(GIVEN INFORMATION begins)

-- ==== Sys2Proof/WellFormed.lean ====
section
/-! DEFINITION. What is well formed. An `Instr` term cannot be ill formed: the encoding admits every value of every
immediate and the operand types have exactly its width (30_encoding.md R131, R136; log entry 20). The two things of the
spec that can be ill formed are a byte list that does not hold a whole instruction (R127) and a program image of the
wrong size (70_reset_and_hazards.md R600, 92_eei_decisions.md D34). -/

namespace Sys2Proof

/-- Every operand has a value its encoding admits. No check is left to make: the operand types are the immediates. -/
def Instr.wellFormed (_ : Instr) : Bool := true

/-- Why a byte list is no instruction. -/
inductive DecodeError where
  /-- There is no opcode byte. -/
  | noBytes
  /-- The list ends before the immediate that the opcode byte asks for. -/
  | truncated (op : Byte)
  deriving DecidableEq, Repr

/-- A program image has exactly 32,768 bytes (D34). -/
def imageWellFormed (img : List Byte) : Bool := img.length == 32768

end Sys2Proof
end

(GIVEN INFORMATION ends)

■ TASK TO CARRY OUT:
Copy out the entries in full, exactly as they appear.

■ SOLUTION:
-- ==== Sys2Proof/WellFormed.lean ====
section
/-! DEFINITION. What is well formed. An `Instr` term cannot be ill formed: the encoding admits every value of every
immediate and the operand types have exactly its width (30_encoding.md R131, R136; log entry 20). The two things of the
spec that can be ill formed are a byte list that does not hold a whole instruction (R127) and a program image of the
wrong size (70_reset_and_hazards.md R600, 92_eei_decisions.md D34). -/

namespace Sys2Proof

/-- Every operand has a value its encoding admits. No check is left to make: the operand types are the immediates. -/
def Instr.wellFormed (_ : Instr) : Bool := true

/-- Why a byte list is no instruction. -/
inductive DecodeError where
  /-- There is no opcode byte. -/
  | noBytes
  /-- The list ends before the immediate that the opcode byte asks for. -/
  | truncated (op : Byte)
  deriving DecidableEq, Repr

/-- A program image has exactly 32,768 bytes (D34). -/
def imageWellFormed (img : List Byte) : Bool := img.length == 32768

end Sys2Proof
end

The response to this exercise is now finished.